__WHAT YOU SHOULD DO__: Below are some records; return each one exactly.

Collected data
________________________________________

theorem frame_arriveRecipe {P : List Part} {s0 : State} {port : Nat} {p : Packet} {mine : Desc → Bool} {s : State} (hp : within [.pkg, .txn, .ledger, .part, .dir, .mem, .dram, .deep, .integ, .recp, .mirror, .traffic, .leaves, .power, .sec, .sessions, .obs, .rings, .kodp, .ctrs, .out, .free] P = true) (h : Frame P s0 s) : Frame P s0 (arriveRecipe port p mine s) := by
  unfold arriveRecipe
  with_reducible apply frame_ite
  · with_reducible assumption
  · with_reducible apply frame_arriveFabric (within_trans (by decide) hp)
    · intro x0 x1 h2
      with_reducible apply frame_intake (within_trans (by decide) hp)
      · intro x3 x4 h5
        extract_lets +onlyGivenNames x6
        clear_value x6
        extract_lets +onlyGivenNames x7
        clear_value x7
        extract_lets +onlyGivenNames x8
        clear_value x8
        extract_lets +onlyGivenNames x9
        clear_value x9
        with_reducible apply frame_sendPacket (within_trans (by decide) hp)
        with_reducible assumption
      · intro x10 x11 x12 h13
        with_reducible apply frame_ite
        · with_reducible apply frame_refuseRecipe (within_trans (by decide) hp)
          with_reducible assumption
        · extract_lets +onlyGivenNames x14
          clear_value x14
          split
          · with_reducible apply frame_bump (within_trans (by decide) hp)
            with_reducible apply frame_refuseRecipe (within_trans (by decide) hp)
            with_reducible assumption
          · extract_lets +onlyGivenNames x15
            clear_value x15
            with_reducible apply frame_ite
            · with_reducible assumption
            · with_reducible apply frame_ite
              · with_reducible apply frame_abortNewRecipe (within_trans (by decide) hp)
                with_reducible assumption
              · with_reducible apply frame_police (within_trans (by decide) hp)
                · intro x16 h17
                  with_reducible apply frame_takeRecipe (within_trans (by decide) hp)
                  with_reducible assumption
                · intro x18 h19
                  with_reducible apply frame_recipeRetry (within_trans (by decide) hp)
                  with_reducible assumption
                · with_reducible assumption
      · with_reducible assumption
    · with_reducible assumption

theorem frame_visitRange {P : List Part} {s0 : State} {w : RangeWait} {s : State} (hp : within [.pkg, .txn, .ledger, .part, .dir, .mem, .dram, .deep, .integ, .mirror, .leaves, .power, .sessions, .obs, .rings, .kodp, .ctrs, .out, .free] P = true) (h : Frame P s0 s) : FrameP P s0 (visitRange w s) := by
  unfold visitRange
  with_reducible apply frame_foldlP
  · intro x0 x1 h2
    split
    with_reducible apply frame_ite1
    · with_reducible apply frame_mk
      exact frame_of_mk (by with_reducible assumption)
    · with_reducible apply frame_ite1
      · with_reducible apply frame_mk
        exact frame_of_mk (by with_reducible assumption)
      · extract_lets +onlyGivenNames x3
        have h3 : Frame P s0 (x3) := by
          unfold x3
          with_reducible apply frame_recallAll (within_trans (by decide) hp)
          exact frame_of_mk (by with_reducible assumption)
        clear_value x3
        with_reducible apply frame_mk
        with_reducible assumption
  · with_reducible apply frame_mk
    with_reducible assumption

theorem frame_tryRelease {P : List Part} {s0 : State} {s : State} (hp : within [.txn, .ledger, .twin, .mirror, .traffic, .leaves, .sec, .ctrs] P = true) (h : Frame P s0 s) : Frame P s0 (tryRelease s) := by
  unfold tryRelease
  with_reducible apply frame_ite
  · with_reducible assumption
  · extract_lets +onlyGivenNames x0
    have h0 : Frame P s0 (x0) := by
      unfold x0
      refine frame_onTwin [.mirror, .twin] (within_trans (by decide) hp) (.inl rfl) (.inl rfl) ?_
      with_reducible assumption
    clear_value x0
    extract_lets +onlyGivenNames x1
    have h1 : Frame P s0 (x1) := by
      unfold x1
      with_reducible apply frame_forAll
      · intro x2 x3 h4
        with_reducible apply frame_forAll
        · intro x5 x6 h7
          with_reducible apply frame_answerEarly (within_trans (by decide) hp)
          with_reducible assumption
        · with_reducible assumption
      · refine frame_onTraffic [.leaves, .traffic] (within_trans (by decide) hp) (.inl rfl) (.inl rfl) ?_
        with_reducible assumption
    clear_value x1
    extract_lets +onlyGivenNames x8
    clear_value x8
    with_reducible apply frame_forAll
    · intro x9 x10 h11
      with_reducible apply frame_sendOnPort (within_trans (by decide) hp)
      with_reducible assumption
    · with_reducible assumption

________________________________________

__EXPECTED OUTPUT__:
theorem frame_arriveRecipe {P : List Part} {s0 : State} {port : Nat} {p : Packet} {mine : Desc → Bool} {s : State} (hp : within [.pkg, .txn, .ledger, .part, .dir, .mem, .dram, .deep, .integ, .recp, .mirror, .traffic, .leaves, .power, .sec, .sessions, .obs, .rings, .kodp, .ctrs, .out, .free] P = true) (h : Frame P s0 s) : Frame P s0 (arriveRecipe port p mine s) := by
  unfold arriveRecipe
  with_reducible apply frame_ite
  · with_reducible assumption
  · with_reducible apply frame_arriveFabric (within_trans (by decide) hp)
    · intro x0 x1 h2
      with_reducible apply frame_intake (within_trans (by decide) hp)
      · intro x3 x4 h5
        extract_lets +onlyGivenNames x6
        clear_value x6
        extract_lets +onlyGivenNames x7
        clear_value x7
        extract_lets +onlyGivenNames x8
        clear_value x8
        extract_lets +onlyGivenNames x9
        clear_value x9
        with_reducible apply frame_sendPacket (within_trans (by decide) hp)
        with_reducible assumption
      · intro x10 x11 x12 h13
        with_reducible apply frame_ite
        · with_reducible apply frame_refuseRecipe (within_trans (by decide) hp)
          with_reducible assumption
        · extract_lets +onlyGivenNames x14
          clear_value x14
          split
          · with_reducible apply frame_bump (within_trans (by decide) hp)
            with_reducible apply frame_refuseRecipe (within_trans (by decide) hp)
            with_reducible assumption
          · extract_lets +onlyGivenNames x15
            clear_value x15
            with_reducible apply frame_ite
            · with_reducible assumption
            · with_reducible apply frame_ite
              · with_reducible apply frame_abortNewRecipe (within_trans (by decide) hp)
                with_reducible assumption
              · with_reducible apply frame_police (within_trans (by decide) hp)
                · intro x16 h17
                  with_reducible apply frame_takeRecipe (within_trans (by decide) hp)
                  with_reducible assumption
                · intro x18 h19
                  with_reducible apply frame_recipeRetry (within_trans (by decide) hp)
                  with_reducible assumption
                · with_reducible assumption
      · with_reducible assumption
    · with_reducible assumption

theorem frame_visitRange {P : List Part} {s0 : State} {w : RangeWait} {s : State} (hp : within [.pkg, .txn, .ledger, .part, .dir, .mem, .dram, .deep, .integ, .mirror, .leaves, .power, .sessions, .obs, .rings, .kodp, .ctrs, .out, .free] P = true) (h : Frame P s0 s) : FrameP P s0 (visitRange w s) := by
  unfold visitRange
  with_reducible apply frame_foldlP
  · intro x0 x1 h2
    split
    with_reducible apply frame_ite1
    · with_reducible apply frame_mk
      exact frame_of_mk (by with_reducible assumption)
    · with_reducible apply frame_ite1
      · with_reducible apply frame_mk
        exact frame_of_mk (by with_reducible assumption)
      · extract_lets +onlyGivenNames x3
        have h3 : Frame P s0 (x3) := by
          unfold x3
          with_reducible apply frame_recallAll (within_trans (by decide) hp)
          exact frame_of_mk (by with_reducible assumption)
        clear_value x3
        with_reducible apply frame_mk
        with_reducible assumption
  · with_reducible apply frame_mk
    with_reducible assumption

theorem frame_tryRelease {P : List Part} {s0 : State} {s : State} (hp : within [.txn, .ledger, .twin, .mirror, .traffic, .leaves, .sec, .ctrs] P = true) (h : Frame P s0 s) : Frame P s0 (tryRelease s) := by
  unfold tryRelease
  with_reducible apply frame_ite
  · with_reducible assumption
  · extract_lets +onlyGivenNames x0
    have h0 : Frame P s0 (x0) := by
      unfold x0
      refine frame_onTwin [.mirror, .twin] (within_trans (by decide) hp) (.inl rfl) (.inl rfl) ?_
      with_reducible assumption
    clear_value x0
    extract_lets +onlyGivenNames x1
    have h1 : Frame P s0 (x1) := by
      unfold x1
      with_reducible apply frame_forAll
      · intro x2 x3 h4
        with_reducible apply frame_forAll
        · intro x5 x6 h7
          with_reducible apply frame_answerEarly (within_trans (by decide) hp)
          with_reducible assumption
        · with_reducible assumption
      · refine frame_onTraffic [.leaves, .traffic] (within_trans (by decide) hp) (.inl rfl) (.inl rfl) ?_
        with_reducible assumption
    clear_value x1
    extract_lets +onlyGivenNames x8
    clear_value x8
    with_reducible apply frame_forAll
    · intro x9 x10 h11
      with_reducible apply frame_sendOnPort (within_trans (by decide) hp)
      with_reducible assumption
    · with_reducible assumption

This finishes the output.